PROBLEM TO WORK ON:
One part of the entries below is wanted: the lines from the one containing "range-lock table -/" through the one containing "(((c.locks.filter fun k". Write those out exactly and nothing else.
☆ ☆ ☆ ☆ ☆
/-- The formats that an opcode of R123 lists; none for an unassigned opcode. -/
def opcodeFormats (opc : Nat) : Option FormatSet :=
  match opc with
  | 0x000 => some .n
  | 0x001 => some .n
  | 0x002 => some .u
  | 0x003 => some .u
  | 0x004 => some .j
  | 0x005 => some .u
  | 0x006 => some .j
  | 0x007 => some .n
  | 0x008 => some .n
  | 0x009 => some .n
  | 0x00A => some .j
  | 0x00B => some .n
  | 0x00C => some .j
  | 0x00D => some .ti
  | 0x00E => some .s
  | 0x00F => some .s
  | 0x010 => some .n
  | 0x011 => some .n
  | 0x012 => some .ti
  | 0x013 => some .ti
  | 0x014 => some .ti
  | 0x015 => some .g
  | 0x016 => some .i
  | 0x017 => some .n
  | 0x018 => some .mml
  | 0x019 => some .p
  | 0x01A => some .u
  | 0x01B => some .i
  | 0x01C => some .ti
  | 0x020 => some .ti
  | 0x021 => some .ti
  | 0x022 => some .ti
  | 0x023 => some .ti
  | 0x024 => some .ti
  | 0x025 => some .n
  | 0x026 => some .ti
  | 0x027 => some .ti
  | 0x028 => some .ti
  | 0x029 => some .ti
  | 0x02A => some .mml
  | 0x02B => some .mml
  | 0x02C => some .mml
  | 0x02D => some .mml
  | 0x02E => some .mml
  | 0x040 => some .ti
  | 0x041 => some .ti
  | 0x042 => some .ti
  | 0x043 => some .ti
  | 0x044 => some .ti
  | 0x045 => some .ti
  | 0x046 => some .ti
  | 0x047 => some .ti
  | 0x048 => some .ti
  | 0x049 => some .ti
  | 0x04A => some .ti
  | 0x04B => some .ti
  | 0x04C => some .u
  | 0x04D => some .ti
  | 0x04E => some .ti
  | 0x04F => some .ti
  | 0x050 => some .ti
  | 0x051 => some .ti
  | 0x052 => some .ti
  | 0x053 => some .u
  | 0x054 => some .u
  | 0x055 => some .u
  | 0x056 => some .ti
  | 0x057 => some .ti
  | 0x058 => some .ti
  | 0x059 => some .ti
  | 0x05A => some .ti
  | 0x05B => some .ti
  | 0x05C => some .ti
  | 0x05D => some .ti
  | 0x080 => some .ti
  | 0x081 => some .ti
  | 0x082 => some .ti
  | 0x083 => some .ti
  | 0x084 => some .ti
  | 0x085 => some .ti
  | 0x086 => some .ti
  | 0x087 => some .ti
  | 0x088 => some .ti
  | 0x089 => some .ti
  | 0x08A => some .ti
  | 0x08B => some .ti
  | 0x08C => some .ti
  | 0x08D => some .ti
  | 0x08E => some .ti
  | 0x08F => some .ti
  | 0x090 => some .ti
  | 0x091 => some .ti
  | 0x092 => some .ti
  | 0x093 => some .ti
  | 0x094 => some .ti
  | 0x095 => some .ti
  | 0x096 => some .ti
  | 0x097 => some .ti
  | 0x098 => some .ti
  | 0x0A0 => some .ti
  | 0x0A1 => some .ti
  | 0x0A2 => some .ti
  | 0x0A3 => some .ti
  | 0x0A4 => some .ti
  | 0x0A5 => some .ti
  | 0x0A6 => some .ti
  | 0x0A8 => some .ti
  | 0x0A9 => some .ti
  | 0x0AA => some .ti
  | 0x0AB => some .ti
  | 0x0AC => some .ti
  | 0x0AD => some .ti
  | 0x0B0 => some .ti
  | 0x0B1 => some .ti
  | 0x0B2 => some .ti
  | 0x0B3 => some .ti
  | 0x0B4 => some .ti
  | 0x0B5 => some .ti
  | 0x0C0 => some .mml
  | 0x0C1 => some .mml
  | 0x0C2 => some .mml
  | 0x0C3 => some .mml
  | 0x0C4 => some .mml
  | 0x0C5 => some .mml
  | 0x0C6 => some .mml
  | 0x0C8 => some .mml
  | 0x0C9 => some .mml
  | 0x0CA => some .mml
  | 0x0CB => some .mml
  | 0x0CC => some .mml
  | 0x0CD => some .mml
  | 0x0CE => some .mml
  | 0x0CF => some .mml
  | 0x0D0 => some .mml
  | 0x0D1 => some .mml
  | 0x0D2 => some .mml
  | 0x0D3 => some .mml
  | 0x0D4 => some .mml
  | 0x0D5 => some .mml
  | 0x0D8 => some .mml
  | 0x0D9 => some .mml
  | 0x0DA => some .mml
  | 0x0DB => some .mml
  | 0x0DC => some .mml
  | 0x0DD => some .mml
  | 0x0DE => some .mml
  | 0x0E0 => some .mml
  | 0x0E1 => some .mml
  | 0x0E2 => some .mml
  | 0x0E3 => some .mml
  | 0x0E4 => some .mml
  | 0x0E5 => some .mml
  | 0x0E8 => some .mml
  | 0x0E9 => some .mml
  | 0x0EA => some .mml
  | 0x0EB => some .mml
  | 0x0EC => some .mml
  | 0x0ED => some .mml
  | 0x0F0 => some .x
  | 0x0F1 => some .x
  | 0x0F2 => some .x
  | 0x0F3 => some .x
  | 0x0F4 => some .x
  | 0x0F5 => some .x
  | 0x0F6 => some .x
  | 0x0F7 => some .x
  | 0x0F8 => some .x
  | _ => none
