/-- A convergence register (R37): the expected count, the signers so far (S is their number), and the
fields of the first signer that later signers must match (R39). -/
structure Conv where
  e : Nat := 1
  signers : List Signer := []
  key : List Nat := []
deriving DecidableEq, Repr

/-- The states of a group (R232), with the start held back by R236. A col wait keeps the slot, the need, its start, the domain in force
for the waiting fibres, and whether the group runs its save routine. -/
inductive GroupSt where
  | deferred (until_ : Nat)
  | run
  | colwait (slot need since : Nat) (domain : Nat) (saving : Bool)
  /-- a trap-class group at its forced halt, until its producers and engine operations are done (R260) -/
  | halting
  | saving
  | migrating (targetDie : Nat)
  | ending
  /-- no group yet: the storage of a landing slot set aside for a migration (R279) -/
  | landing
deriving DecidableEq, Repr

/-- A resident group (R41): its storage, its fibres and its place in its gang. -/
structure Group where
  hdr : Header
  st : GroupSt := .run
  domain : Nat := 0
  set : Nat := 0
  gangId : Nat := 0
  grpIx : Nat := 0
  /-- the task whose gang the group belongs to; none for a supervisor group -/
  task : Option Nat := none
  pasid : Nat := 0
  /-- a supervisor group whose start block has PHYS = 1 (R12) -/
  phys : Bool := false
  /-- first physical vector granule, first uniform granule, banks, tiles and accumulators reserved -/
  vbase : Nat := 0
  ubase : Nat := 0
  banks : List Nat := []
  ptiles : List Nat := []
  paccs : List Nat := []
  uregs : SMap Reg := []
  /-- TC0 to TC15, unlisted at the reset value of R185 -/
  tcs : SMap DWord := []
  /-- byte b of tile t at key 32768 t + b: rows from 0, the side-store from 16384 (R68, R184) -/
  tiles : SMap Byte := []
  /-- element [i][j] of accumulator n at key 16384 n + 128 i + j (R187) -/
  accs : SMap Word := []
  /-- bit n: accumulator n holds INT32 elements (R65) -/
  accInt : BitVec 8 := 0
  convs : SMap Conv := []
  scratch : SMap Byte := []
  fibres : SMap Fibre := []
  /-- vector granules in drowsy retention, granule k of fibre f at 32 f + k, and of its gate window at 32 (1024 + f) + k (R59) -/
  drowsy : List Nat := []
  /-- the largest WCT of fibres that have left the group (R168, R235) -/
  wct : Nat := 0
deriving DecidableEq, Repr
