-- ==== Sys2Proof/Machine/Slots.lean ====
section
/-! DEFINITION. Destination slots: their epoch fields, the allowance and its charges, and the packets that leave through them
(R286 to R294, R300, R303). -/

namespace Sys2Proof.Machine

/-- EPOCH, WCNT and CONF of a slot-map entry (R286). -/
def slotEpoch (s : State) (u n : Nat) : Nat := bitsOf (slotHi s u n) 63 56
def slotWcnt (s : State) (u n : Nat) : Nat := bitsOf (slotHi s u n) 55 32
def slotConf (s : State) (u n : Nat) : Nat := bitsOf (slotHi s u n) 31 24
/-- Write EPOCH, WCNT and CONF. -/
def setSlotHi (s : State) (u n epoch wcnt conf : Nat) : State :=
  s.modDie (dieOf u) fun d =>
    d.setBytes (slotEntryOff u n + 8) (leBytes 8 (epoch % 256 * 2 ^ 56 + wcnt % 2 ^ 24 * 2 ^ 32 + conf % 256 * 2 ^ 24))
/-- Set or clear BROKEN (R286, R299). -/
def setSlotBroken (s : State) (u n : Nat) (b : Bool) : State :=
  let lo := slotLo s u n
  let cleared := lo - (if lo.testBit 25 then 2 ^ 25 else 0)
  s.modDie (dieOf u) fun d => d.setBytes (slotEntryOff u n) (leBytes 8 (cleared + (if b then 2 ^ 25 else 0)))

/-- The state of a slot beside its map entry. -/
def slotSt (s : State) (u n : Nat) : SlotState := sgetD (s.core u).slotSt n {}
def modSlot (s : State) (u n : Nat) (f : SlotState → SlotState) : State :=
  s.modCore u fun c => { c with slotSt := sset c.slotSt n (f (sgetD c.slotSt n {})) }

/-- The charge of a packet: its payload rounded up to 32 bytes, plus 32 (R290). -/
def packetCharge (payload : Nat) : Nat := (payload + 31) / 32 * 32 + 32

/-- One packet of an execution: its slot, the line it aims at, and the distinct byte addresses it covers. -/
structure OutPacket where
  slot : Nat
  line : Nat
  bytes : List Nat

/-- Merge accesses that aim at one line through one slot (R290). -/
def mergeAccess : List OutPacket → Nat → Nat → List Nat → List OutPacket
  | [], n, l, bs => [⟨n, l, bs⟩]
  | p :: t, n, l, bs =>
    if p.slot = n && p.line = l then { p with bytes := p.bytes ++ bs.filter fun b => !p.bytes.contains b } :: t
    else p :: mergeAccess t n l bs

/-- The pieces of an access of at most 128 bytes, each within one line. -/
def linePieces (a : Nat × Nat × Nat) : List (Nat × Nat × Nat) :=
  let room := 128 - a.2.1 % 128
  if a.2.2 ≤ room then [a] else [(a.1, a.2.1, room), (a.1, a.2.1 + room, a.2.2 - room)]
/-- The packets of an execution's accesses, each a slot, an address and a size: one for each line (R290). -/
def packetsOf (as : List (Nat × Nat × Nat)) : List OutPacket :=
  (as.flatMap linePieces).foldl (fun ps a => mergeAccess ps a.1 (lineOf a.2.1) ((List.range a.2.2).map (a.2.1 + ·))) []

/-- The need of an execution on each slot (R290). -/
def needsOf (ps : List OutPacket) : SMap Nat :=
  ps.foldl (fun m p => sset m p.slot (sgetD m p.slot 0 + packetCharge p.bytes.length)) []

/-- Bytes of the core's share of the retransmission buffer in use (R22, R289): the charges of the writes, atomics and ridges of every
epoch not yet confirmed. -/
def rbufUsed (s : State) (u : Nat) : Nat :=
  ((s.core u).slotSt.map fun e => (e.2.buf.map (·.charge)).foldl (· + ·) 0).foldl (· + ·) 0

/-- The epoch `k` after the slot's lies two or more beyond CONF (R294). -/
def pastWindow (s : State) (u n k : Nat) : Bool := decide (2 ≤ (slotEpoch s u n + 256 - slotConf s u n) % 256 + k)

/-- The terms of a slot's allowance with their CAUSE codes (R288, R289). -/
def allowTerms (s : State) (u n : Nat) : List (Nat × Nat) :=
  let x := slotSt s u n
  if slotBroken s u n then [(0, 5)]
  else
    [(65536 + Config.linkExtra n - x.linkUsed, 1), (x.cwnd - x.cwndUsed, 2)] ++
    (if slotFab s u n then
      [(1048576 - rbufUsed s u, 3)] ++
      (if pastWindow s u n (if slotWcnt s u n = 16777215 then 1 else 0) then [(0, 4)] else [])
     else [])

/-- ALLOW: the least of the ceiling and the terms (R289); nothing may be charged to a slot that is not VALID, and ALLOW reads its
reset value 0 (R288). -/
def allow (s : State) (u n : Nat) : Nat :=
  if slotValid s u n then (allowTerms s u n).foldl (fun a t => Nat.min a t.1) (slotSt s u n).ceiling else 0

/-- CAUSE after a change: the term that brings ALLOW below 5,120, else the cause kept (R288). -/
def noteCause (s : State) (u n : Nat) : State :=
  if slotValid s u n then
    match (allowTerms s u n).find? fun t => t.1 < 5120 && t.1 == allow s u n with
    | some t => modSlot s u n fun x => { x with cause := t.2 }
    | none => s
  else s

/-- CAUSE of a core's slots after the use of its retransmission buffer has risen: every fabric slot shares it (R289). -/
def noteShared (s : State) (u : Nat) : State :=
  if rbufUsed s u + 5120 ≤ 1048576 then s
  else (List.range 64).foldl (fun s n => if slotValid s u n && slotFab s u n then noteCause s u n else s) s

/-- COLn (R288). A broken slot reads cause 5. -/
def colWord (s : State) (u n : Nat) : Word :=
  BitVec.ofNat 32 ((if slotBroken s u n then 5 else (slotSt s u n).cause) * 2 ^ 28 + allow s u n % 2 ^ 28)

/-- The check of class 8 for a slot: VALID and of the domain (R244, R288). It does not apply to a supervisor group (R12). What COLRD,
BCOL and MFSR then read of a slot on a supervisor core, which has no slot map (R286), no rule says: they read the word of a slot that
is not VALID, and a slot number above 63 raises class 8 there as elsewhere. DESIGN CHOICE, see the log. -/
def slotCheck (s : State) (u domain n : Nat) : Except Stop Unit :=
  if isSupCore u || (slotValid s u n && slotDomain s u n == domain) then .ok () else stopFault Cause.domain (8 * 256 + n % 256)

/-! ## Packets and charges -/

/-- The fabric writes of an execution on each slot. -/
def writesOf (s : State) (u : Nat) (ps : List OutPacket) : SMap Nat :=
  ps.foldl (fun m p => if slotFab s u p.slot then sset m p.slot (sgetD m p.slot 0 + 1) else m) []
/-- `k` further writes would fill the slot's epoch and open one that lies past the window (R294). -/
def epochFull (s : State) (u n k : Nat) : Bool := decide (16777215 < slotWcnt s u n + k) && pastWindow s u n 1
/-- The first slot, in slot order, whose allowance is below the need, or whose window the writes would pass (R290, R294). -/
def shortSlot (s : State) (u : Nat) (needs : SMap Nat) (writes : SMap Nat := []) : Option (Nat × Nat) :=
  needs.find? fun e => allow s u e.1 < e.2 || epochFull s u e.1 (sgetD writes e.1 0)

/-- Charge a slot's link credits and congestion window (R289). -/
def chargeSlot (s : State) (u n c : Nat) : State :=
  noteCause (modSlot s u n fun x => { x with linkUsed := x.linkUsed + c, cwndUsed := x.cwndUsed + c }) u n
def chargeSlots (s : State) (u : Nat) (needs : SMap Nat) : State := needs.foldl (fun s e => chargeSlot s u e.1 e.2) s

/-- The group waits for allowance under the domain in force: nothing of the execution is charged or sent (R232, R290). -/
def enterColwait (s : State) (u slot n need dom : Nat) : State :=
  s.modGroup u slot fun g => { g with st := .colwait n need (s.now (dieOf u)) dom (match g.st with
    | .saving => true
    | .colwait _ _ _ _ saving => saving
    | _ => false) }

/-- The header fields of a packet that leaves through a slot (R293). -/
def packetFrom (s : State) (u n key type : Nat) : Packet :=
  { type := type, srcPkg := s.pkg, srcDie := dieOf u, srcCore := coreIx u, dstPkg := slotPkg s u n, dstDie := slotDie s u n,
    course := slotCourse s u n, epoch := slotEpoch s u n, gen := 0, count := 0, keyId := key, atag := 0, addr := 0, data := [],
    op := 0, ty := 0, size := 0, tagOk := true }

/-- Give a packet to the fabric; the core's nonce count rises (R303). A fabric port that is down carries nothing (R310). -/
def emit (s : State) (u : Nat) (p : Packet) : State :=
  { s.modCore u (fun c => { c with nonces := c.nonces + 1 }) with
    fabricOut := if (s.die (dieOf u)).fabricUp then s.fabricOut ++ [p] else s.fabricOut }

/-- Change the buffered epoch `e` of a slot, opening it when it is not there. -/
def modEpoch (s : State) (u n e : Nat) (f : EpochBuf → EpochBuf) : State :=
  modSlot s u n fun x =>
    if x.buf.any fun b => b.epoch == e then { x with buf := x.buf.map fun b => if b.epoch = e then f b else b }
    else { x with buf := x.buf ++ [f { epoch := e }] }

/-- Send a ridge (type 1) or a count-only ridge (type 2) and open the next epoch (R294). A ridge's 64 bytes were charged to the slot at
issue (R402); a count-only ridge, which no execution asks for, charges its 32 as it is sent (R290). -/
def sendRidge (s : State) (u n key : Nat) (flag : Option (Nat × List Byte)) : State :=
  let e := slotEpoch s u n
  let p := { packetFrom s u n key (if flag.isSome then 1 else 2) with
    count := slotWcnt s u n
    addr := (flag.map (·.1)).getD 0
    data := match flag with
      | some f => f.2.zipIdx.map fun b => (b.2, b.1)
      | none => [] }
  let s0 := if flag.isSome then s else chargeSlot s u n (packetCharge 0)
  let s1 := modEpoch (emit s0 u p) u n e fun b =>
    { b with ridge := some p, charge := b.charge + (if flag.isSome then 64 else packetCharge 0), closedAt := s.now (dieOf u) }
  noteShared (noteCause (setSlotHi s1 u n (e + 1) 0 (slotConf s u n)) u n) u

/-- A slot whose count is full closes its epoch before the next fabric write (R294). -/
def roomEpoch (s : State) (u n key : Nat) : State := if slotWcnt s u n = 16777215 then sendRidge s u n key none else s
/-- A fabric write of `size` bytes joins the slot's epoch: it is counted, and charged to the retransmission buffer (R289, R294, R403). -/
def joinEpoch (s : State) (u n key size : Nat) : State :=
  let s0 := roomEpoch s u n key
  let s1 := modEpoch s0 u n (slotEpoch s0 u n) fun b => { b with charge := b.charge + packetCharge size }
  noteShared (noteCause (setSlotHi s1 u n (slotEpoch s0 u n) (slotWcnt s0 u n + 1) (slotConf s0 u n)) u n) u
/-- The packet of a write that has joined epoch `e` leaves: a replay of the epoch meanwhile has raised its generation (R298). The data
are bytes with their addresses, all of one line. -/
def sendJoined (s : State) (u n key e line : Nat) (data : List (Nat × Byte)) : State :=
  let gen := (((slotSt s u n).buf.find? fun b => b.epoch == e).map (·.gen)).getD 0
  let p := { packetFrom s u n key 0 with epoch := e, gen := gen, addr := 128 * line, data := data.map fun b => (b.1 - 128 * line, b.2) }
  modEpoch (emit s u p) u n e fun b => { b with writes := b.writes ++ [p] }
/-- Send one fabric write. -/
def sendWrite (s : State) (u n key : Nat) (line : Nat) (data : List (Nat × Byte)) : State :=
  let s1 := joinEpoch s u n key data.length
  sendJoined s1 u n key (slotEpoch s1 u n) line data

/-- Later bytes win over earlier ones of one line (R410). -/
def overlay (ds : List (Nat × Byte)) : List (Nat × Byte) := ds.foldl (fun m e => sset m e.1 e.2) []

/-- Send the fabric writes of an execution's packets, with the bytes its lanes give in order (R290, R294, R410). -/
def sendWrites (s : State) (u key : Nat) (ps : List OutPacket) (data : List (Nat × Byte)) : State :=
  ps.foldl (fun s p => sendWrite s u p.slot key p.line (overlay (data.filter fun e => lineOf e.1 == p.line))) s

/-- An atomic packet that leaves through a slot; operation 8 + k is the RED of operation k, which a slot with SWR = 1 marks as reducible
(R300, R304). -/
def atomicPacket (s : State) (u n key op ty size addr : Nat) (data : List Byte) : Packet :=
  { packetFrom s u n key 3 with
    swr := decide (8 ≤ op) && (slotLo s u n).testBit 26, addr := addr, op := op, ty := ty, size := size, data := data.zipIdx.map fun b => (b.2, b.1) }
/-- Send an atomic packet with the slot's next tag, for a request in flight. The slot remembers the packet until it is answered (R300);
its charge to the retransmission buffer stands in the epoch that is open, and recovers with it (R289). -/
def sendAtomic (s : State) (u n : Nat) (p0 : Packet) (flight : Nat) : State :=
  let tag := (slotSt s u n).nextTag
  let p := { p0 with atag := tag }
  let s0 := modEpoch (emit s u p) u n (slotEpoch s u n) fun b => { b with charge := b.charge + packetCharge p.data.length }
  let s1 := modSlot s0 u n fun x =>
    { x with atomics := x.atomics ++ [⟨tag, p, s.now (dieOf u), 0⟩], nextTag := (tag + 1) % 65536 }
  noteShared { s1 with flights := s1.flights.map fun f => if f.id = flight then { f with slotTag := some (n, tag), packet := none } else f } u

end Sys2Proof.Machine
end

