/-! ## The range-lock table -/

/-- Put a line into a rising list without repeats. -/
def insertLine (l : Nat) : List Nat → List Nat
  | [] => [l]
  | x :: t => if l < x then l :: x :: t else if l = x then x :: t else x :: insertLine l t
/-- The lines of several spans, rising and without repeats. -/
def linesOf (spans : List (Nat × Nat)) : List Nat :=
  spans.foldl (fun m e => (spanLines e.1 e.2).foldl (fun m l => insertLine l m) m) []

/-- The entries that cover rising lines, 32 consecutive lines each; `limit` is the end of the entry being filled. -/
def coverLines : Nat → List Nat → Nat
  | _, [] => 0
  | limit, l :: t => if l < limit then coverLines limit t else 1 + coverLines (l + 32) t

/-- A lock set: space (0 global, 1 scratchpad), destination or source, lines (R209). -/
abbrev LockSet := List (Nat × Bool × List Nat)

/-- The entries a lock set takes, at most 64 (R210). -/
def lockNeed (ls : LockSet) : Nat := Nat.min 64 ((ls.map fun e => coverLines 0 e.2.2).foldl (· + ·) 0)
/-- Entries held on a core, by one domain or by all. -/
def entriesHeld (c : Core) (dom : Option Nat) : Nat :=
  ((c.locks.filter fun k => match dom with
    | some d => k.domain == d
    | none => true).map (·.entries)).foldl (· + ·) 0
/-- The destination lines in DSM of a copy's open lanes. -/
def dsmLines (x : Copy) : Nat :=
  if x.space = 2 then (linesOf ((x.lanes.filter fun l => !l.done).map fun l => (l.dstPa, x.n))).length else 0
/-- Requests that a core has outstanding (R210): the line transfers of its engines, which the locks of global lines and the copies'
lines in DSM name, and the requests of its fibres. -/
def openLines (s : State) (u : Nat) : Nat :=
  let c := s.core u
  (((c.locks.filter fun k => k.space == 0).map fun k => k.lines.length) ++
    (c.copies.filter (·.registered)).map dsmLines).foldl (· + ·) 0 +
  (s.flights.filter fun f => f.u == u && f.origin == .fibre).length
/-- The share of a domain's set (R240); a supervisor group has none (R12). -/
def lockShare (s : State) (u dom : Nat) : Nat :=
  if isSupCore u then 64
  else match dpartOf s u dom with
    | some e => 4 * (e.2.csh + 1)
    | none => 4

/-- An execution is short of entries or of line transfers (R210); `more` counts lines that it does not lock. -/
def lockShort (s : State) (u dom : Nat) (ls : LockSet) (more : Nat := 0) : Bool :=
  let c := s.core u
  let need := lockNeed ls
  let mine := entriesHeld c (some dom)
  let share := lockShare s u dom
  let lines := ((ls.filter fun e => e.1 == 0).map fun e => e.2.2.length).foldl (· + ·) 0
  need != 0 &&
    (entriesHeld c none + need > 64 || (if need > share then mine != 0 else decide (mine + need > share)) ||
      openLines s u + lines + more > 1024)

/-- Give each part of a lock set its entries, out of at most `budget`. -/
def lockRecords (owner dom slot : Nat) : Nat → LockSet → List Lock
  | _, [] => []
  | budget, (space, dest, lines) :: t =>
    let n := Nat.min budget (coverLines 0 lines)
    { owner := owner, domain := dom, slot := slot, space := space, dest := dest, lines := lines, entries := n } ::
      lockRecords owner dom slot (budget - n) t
☆ ☆ ☆ ☆ ☆
EXPECTED ANSWER:
/-! ## The range-lock table -/

/-- Put a line into a rising list without repeats. -/
def insertLine (l : Nat) : List Nat → List Nat
  | [] => [l]
  | x :: t => if l < x then l :: x :: t else if l = x then x :: t else x :: insertLine l t
/-- The lines of several spans, rising and without repeats. -/
def linesOf (spans : List (Nat × Nat)) : List Nat :=
  spans.foldl (fun m e => (spanLines e.1 e.2).foldl (fun m l => insertLine l m) m) []

/-- The entries that cover rising lines, 32 consecutive lines each; `limit` is the end of the entry being filled. -/
def coverLines : Nat → List Nat → Nat
  | _, [] => 0
  | limit, l :: t => if l < limit then coverLines limit t else 1 + coverLines (l + 32) t

/-- A lock set: space (0 global, 1 scratchpad), destination or source, lines (R209). -/
abbrev LockSet := List (Nat × Bool × List Nat)

/-- The entries a lock set takes, at most 64 (R210). -/
def lockNeed (ls : LockSet) : Nat := Nat.min 64 ((ls.map fun e => coverLines 0 e.2.2).foldl (· + ·) 0)
/-- Entries held on a core, by one domain or by all. -/
def entriesHeld (c : Core) (dom : Option Nat) : Nat :=
  ((c.locks.filter fun k => match dom with
    | some d => k.domain == d
    | none => true).map (·.entries)).foldl (· + ·) 0
/-- The destination lines in DSM of a copy's open lanes. -/
def dsmLines (x : Copy) : Nat :=
  if x.space = 2 then (linesOf ((x.lanes.filter fun l => !l.done).map fun l => (l.dstPa, x.n))).length else 0
/-- Requests that a core has outstanding (R210): the line transfers of its engines, which the locks of global lines and the copies'
lines in DSM name, and the requests of its fibres. -/
def openLines (s : State) (u : Nat) : Nat :=
  let c := s.core u
  (((c.locks.filter fun k => k.space == 0).map fun k => k.lines.length) ++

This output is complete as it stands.